Conclusion and future works
According to the dictionary, the meaning of the term ‘‘statistics’’ is given as dealing with data that tells the condition of a group or a community. Differential privacy, as we defined it, states: if the presence or absence of an individual sample in a study does not affect the outcome of the study, we can say the outcome is about the group or the community. But if in case, the outcome of the study changes, we can say that the outcome was about the few individuals whose data is included in the study. Therefore, differential privacy has two properties: (i) it is stable to small perturbations in the data, and (ii) it is statistical in that the analysis done tells us about the whole community.
The existence of the first property directly leads to the use of differential privacy into securing machine/deep learning models.
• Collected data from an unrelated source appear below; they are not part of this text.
/-- R1209 N3_CACHE_HIT_PRFM (0x83A6): "The counter counts each cache hit at distance 3 due to a software prefetch." -/
def occN3CacheHitPrfm (b : Obs) : Bool := b.own .n3CacheHitPrfm && b.distance == 3

/-- R1210 N4_CACHE_HIT_PRFM (0x83A7): "The counter counts each cache hit at distance 4 due to a software prefetch." -/
def occN4CacheHitPrfm (b : Obs) : Bool := b.own .n4CacheHitPrfm && b.distance == 4

/-- R1211 N1_CACHE1_HIT_RD (0x83A8): "The counter counts each demand read counted by N1_CACHE_HIT_RD due to a demand read accessing
a first cache type at distance 1." -/
def occN1Cache1HitRd (b : Obs) : Bool := occN1CacheHitRd b && b.own .n1Cache1HitRd && b.cacheType == 1

/-- R1212 N2_CACHE1_HIT_RD (0x83A9): "The counter counts each demand read counted by N2_CACHE_HIT_RD due to a demand read accessing
a first cache type at distance 2." -/
def occN2Cache1HitRd (b : Obs) : Bool := occN2CacheHitRd b && b.own .n2Cache1HitRd && b.cacheType == 1

/-- R1213 N3_CACHE1_HIT_RD (0x83AA): "The counter counts each demand read counted by N3_CACHE_HIT_RD due to a demand read accessing
a first cache type at distance 3." -/
def occN3Cache1HitRd (b : Obs) : Bool := occN3CacheHitRd b && b.own .n3Cache1HitRd && b.cacheType == 1

/-- R1214 N4_CACHE1_HIT_RD (0x83AB): "The counter counts each demand read counted by N4_CACHE_HIT_RD due to a demand read accessing
a first cache type at distance 4." -/
def occN4Cache1HitRd (b : Obs) : Bool := occN4CacheHitRd b && b.own .n4Cache1HitRd && b.cacheType == 1

/-- R1215 N1_CACHE1_HIT_PRFM (0x83AC): "The counter counts each software prefetch counted by N1_CACHE_HIT_PRFM due to a software
prefetch accessing a first cache type at distance 1." -/
def occN1Cache1HitPrfm (b : Obs) : Bool := occN1CacheHitPrfm b && b.own .n1Cache1HitPrfm && b.cacheType == 1

/-- R1216 N2_CACHE1_HIT_PRFM (0x83AD): "The counter counts each software prefetch counted by N2_CACHE_HIT_PRFM due to a software
prefetch accessing a first cache type at distance 2." -/
def occN2Cache1HitPrfm (b : Obs) : Bool := occN2CacheHitPrfm b && b.own .n2Cache1HitPrfm && b.cacheType == 1

/-- R1217 N3_CACHE1_HIT_PRFM (0x83AE): "The counter counts each software prefetch counted by N3_CACHE_HIT_PRFM due to a software
prefetch accessing a first cache type at distance 3." -/
def occN3Cache1HitPrfm (b : Obs) : Bool := occN3CacheHitPrfm b && b.own .n3Cache1HitPrfm && b.cacheType == 1

/-- R1218 N4_CACHE1_HIT_PRFM (0x83AF): "The counter counts each software prefetch counted by N4_CACHE_HIT_PRFM due to a software
prefetch accessing a first cache type at distance 4." -/
def occN4Cache1HitPrfm (b : Obs) : Bool := occN4CacheHitPrfm b && b.own .n4Cache1HitPrfm && b.cacheType == 1

/-- R1219 N1_CACHE2_HIT_RD (0x83B0): "The counter counts each demand read counted by N1_CACHE_HIT_RD due to a demand read accessing
a second cache type at distance 1." -/
def occN1Cache2HitRd (b : Obs) : Bool := occN1CacheHitRd b && b.own .n1Cache2HitRd && b.cacheType == 2

/-- R1220 N2_CACHE2_HIT_RD (0x83B1): "The counter counts each demand read counted by N2_CACHE_HIT_RD due to a demand read accessing
a second cache type at distance 2." -/
def occN2Cache2HitRd (b : Obs) : Bool := occN2CacheHitRd b && b.own .n2Cache2HitRd && b.cacheType == 2

/-- R1221 N3_CACHE2_HIT_RD (0x83B2): "The counter counts each demand read counted by N3_CACHE_HIT_RD due to a demand read accessing
a second cache type at distance 3." -/
def occN3Cache2HitRd (b : Obs) : Bool := occN3CacheHitRd b && b.own .n3Cache2HitRd && b.cacheType == 2

/-- R1222 N4_CACHE2_HIT_RD (0x83B3): "The counter counts each demand read counted by N4_CACHE_HIT_RD due to a demand read accessing
a second cache type at distance 4." -/
def occN4Cache2HitRd (b : Obs) : Bool := occN4CacheHitRd b && b.own .n4Cache2HitRd && b.cacheType == 2

/-- R1223 N1_CACHE2_HIT_PRFM (0x83B4): "The counter counts each software prefetch counted by N1_CACHE_HIT_PRFM due to a software
prefetch accessing a second cache type at distance 1." -/
def occN1Cache2HitPrfm (b : Obs) : Bool := occN1CacheHitPrfm b && b.own .n1Cache2HitPrfm && b.cacheType == 2

/-- R1224 N2_CACHE2_HIT_PRFM (0x83B5): "The counter counts each software prefetch counted by N2_CACHE_HIT_PRFM due to a software
prefetch accessing a second cache type at distance 2." -/
def occN2Cache2HitPrfm (b : Obs) : Bool := occN2CacheHitPrfm b && b.own .n2Cache2HitPrfm && b.cacheType == 2

/-- R1225 N3_CACHE2_HIT_PRFM (0x83B6): "The counter counts each software prefetch counted by N3_CACHE_HIT_PRFM due to a software
prefetch accessing a second cache type at distance 3." -/
def occN3Cache2HitPrfm (b : Obs) : Bool := occN3CacheHitPrfm b && b.own .n3Cache2HitPrfm && b.cacheType == 2

/-- R1226 N4_CACHE2_HIT_PRFM (0x83B7): "The counter counts each software prefetch counted by N4_CACHE_HIT_PRFM due to a software
prefetch accessing a second cache type at distance 4." -/
def occN4Cache2HitPrfm (b : Obs) : Bool := occN4CacheHitPrfm b && b.own .n4Cache2HitPrfm && b.cacheType == 2

/-- R1227 N1_CACHE3_HIT_RD (0x83B8): "The counter counts each demand read counted by N1_CACHE_HIT_RD due to a demand read accessing
a third cache type at distance 1." -/
def occN1Cache3HitRd (b : Obs) : Bool := occN1CacheHitRd b && b.own .n1Cache3HitRd && b.cacheType == 3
Differential privacy protects the models from adversarial attacks that focus on adding small perturbations in the training data [42, 43]. Differential privacy ensures generalization in adaptive data analysis. Adaptive analysis means that the questions asked and hypotheses tested depend on the outcomes of earlier questions. Generalization refers to bringing the outcome of a test on a sample closer the ground truth of the distribution as much as possible. Also, generalization requires the outcome to remain the same no matter how the data is sampled. Answering with differentially private mechanisms ensures privacy and generalizability with high probabilities. Hence, differential private mechanisms of adding controlled noise have promising statistics results and applications.